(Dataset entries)
-- ==== Sys2Proof/Machine/Writing.lean ====
section
/-! DEFINITION. WRITING: result burst, delivery, terminal burst and the end of a stopped card (10 R184 to R188, 03 R59,
R60, 05 R103). -/

namespace Sys2Proof.Machine

/-- The tag record as written: fourteen bytes, zero if none (10 R185). -/
def Engine.tagBytes (g : Engine) : List Byte := (g.tag ++ List.replicate 14 0).take 14

/-- C1..C8 as written: 0 beyond those computed (09 R177). -/
def Engine.intervalBytes (g : Engine) : List Byte :=
  ((g.figures.c ++ List.replicate 8 0).take 8).flatMap fun c => halfBytes (BitVec.ofNat 16 c)

/-- The profile index as written: 0xFF for none. -/
def indexByte (i : Option ShelfId) : Byte := match i with | some i => BitVec.ofNat 8 i.val | none => codeNone

/-- The result burst's fields (10 Table 10-3). -/
def State.writeResult (s : State) (k : CardId) (g : Engine) : State :=
  let base := cardBase k
  ((s.put (base + cdVerdict) (g.figures.verdict.code :: halfBytes g.flags)).put (base + cdProfileIndex)
    ([indexByte g.profileIndex, BitVec.ofNat 8 g.rounds.valid, BitVec.ofNat 8 g.rounds.attempts] ++
      halfBytes (BitVec.ofNat 16 g.figures.s) ++ halfBytes (BitVec.ofNat 16 g.figures.w))).put (base + cdTagRecord)
    (g.tagBytes ++ g.intervalBytes)

/-- What a delivery carries: verdict and score, identity (03 R59, 09 R175, R176). -/
structure Parcel where
  verdict : Option (Byte × Half)
  identity : Option (List Byte)
deriving DecidableEq, Repr

/-- The delivery of an engine's card, none for a card that makes none (09 Table 9-5, R176). -/
def Engine.parcel (g : Engine) : Option Parcel :=
  if g.figures.error ≠ .none then none
  else if g.header.kind = kindIdentify then
    if g.figures.verdict = .none then some { verdict := none, identity := g.tagRecord } else none
  else if g.header.kind = kindVerify then
    let score := BitVec.ofNat 16 g.figures.s
    match g.figures.verdict with
    | .genuine => some { verdict := some (slotGenuine, score), identity := g.tagRecord }
    | .suspect => some { verdict := some (slotSuspect, score), identity := g.tagRecord }
    | .counterfeit => some { verdict := some (slotCounterfeit, score), identity := g.tagRecord }
    | .unlisted => some { verdict := some (slotSuspect, 0), identity := g.tagRecord }
    | .unreadable => some { verdict := some (slotUnreadable, 0), identity := none }
    | .inconclusive | .none => none
  else none

/-- The Supervisor's judgement: the cause of a refusal, none for accepted (03 R59). -/
def State.judgeDelivery (s : State) (n : StationId) : Option Loss :=
  let t := s.station n
  match t.lossMark with
  | some l => some l
  | none =>
    if !t.setup.enabled then some .stationOff
    else if t.fault then some .lineFault
    else if !t.present then some .partRemoved
    else none

/-- An accepted delivery's identity and verdict over a slot's fields (03 R60). -/
def SlotFields.deliver (f : SlotFields) (d : Parcel) : SlotFields :=
  let f1 := match d.identity with
    | some r => { f with type := tagType r, variant := tagVariant r, serial := tagSerial r, lot := tagLot r, date := tagDate r }
    | none => f
  match d.verdict with
  | some (v, score) => { f1 with verdict := v, score := score }
  | none => f1

/-- A delivery with identity and another serial resets the slot first (03 R60, 10 R193). -/
def State.resetOnSerial (s : State) (n : StationId) (p : SlotId) (d : Parcel) : State :=
  match d.identity with
  | some r => if tagSerial r ≠ (s.readSlot n p).serial then s.resetSlot n p else s
  | none => s

/-- An accepted delivery into the matching slot, with the held permit, in one burst (03 R60). -/
def State.acceptDelivery (s : State) (n : StationId) (tag : Byte) (d : Parcel) : State :=
  s.stationEvent n fun s =>
    let s1 := match (s.station n).setup.positionOf tag with
      | some p =>
        let t := s.resetOnSerial n p d
        t.writeSlot n p ((t.readSlot n p).deliver d)
      | none => s
    s1.refreshHeldPermit n

/-- The delivery reaches the Supervisor; the engine takes the answer to the terminal burst (03 R59, 10 R186). -/
def State.deliver (s : State) (e : EngineId) (n : StationId) (d : Parcel) : State :=
  let answer := s.judgeDelivery n
  let s1 := if answer.isNone then s.acceptDelivery n (s.engine e).header.tagAddress d else s
  s1.modEngine e fun g => { g with phase := .writing .terminal, answer := answer }

/-- The error the terminal burst writes (10 R186). -/
def Engine.terminalError (g : Engine) : ErrorCode :=
  match g.answer with
  | some l => l.error
  | none => g.figures.error

/-- DONE with NONE, FAILED with any other code (02 R24). -/
def statusFor (err : ErrorCode) : Byte := if err = .none then statusDone else statusFailed

/-- The terminal burst, CARD_END and the release (10 R187, R188). -/
def State.endOnEngine (s : State) (e : EngineId) (j : Job) : State :=
  let g := s.engine e
  (s.endCard j.card (statusFor g.terminalError) g.terminalError g.header.notify).release e j.station

/-- Error code and status of a stopped card (05 Table 5-3). -/
def stoppedEnd : Option StopOutcome → ErrorCode × Byte
  | some (.lost l) => (l.error, statusFailed)
  | some .cancelled => (.none, statusCancelled)
  | none => (.none, statusCancelled)

/-- The result fields of a stopped card (05 R103). -/
def State.writeStopped (s : State) (k : CardId) (g : Engine) (err : ErrorCode) : State :=
  let base := cardBase k
  let index := if g.profile.isSome then g.profileIndex else none
  ((s.put (base + cdError) ([err.code, Verdict.none.code] ++ halfBytes g.flags)).put (base + cdProfileIndex)
    [indexByte index, BitVec.ofNat 8 g.rounds.valid, BitVec.ofNat 8 g.rounds.attempts]).put (base + cdTagRecord) g.tagBytes

/-- The end of a stopped card: result fields, stamp, status, CARD_END, release; no delivery (05 R103). -/
def State.endStopped (s : State) (e : EngineId) (j : Job) : State :=
  let g := s.engine e
  let r := stoppedEnd g.stopOutcome
  ((s.writeStopped j.card g r.1).finishCard j.card r.2 g.header.notify).release e j.station

/-- A stop sent to the engine reaches it: one for another card or station is dropped (05 R99, R100). -/
def State.stopReaches (s : State) (e : EngineId) (stop : Stop) : State :=
  let s1 := s.modEngine e fun g => { g with stops := g.stops.erase stop }
  if (s.engine e).holdsTarget stop then s1.takeStop e stop else s1

end Sys2Proof.Machine
end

- _WHAT IS EXPECTED_
Reproduce the entries above exactly, but only the lines between the line holding "def State.judgeDelivery (s" and the line holding "let s1 := if", inclusive.

- _WRITTEN SOLUTION_
def State.judgeDelivery (s : State) (n : StationId) : Option Loss :=
  let t := s.station n
  match t.lossMark with
  | some l => some l
  | none =>
    if !t.setup.enabled then some .stationOff
    else if t.fault then some .lineFault
    else if !t.present then some .partRemoved
    else none

/-- An accepted delivery's identity and verdict over a slot's fields (03 R60). -/
def SlotFields.deliver (f : SlotFields) (d : Parcel) : SlotFields :=
  let f1 := match d.identity with
    | some r => { f with type := tagType r, variant := tagVariant r, serial := tagSerial r, lot := tagLot r, date := tagDate r }
    | none => f
  match d.verdict with
  | some (v, score) => { f1 with verdict := v, score := score }
  | none => f1

/-- A delivery with identity and another serial resets the slot first (03 R60, 10 R193). -/
def State.resetOnSerial (s : State) (n : StationId) (p : SlotId) (d : Parcel) : State :=
  match d.identity with
  | some r => if tagSerial r ≠ (s.readSlot n p).serial then s.resetSlot n p else s
  | none => s

/-- An accepted delivery into the matching slot, with the held permit, in one burst (03 R60). -/
def State.acceptDelivery (s : State) (n : StationId) (tag : Byte) (d : Parcel) : State :=
  s.stationEvent n fun s =>
    let s1 := match (s.station n).setup.positionOf tag with
      | some p =>
        let t := s.resetOnSerial n p d
        t.writeSlot n p ((t.readSlot n p).deliver d)
      | none => s
    s1.refreshHeldPermit n

/-- The delivery reaches the Supervisor; the engine takes the answer to the terminal burst (03 R59, 10 R186). -/
def State.deliver (s : State) (e : EngineId) (n : StationId) (d : Parcel) : State :=
  let answer := s.judgeDelivery n
  let s1 := if answer.isNone then s.acceptDelivery n (s.engine e).header.tagAddress d else s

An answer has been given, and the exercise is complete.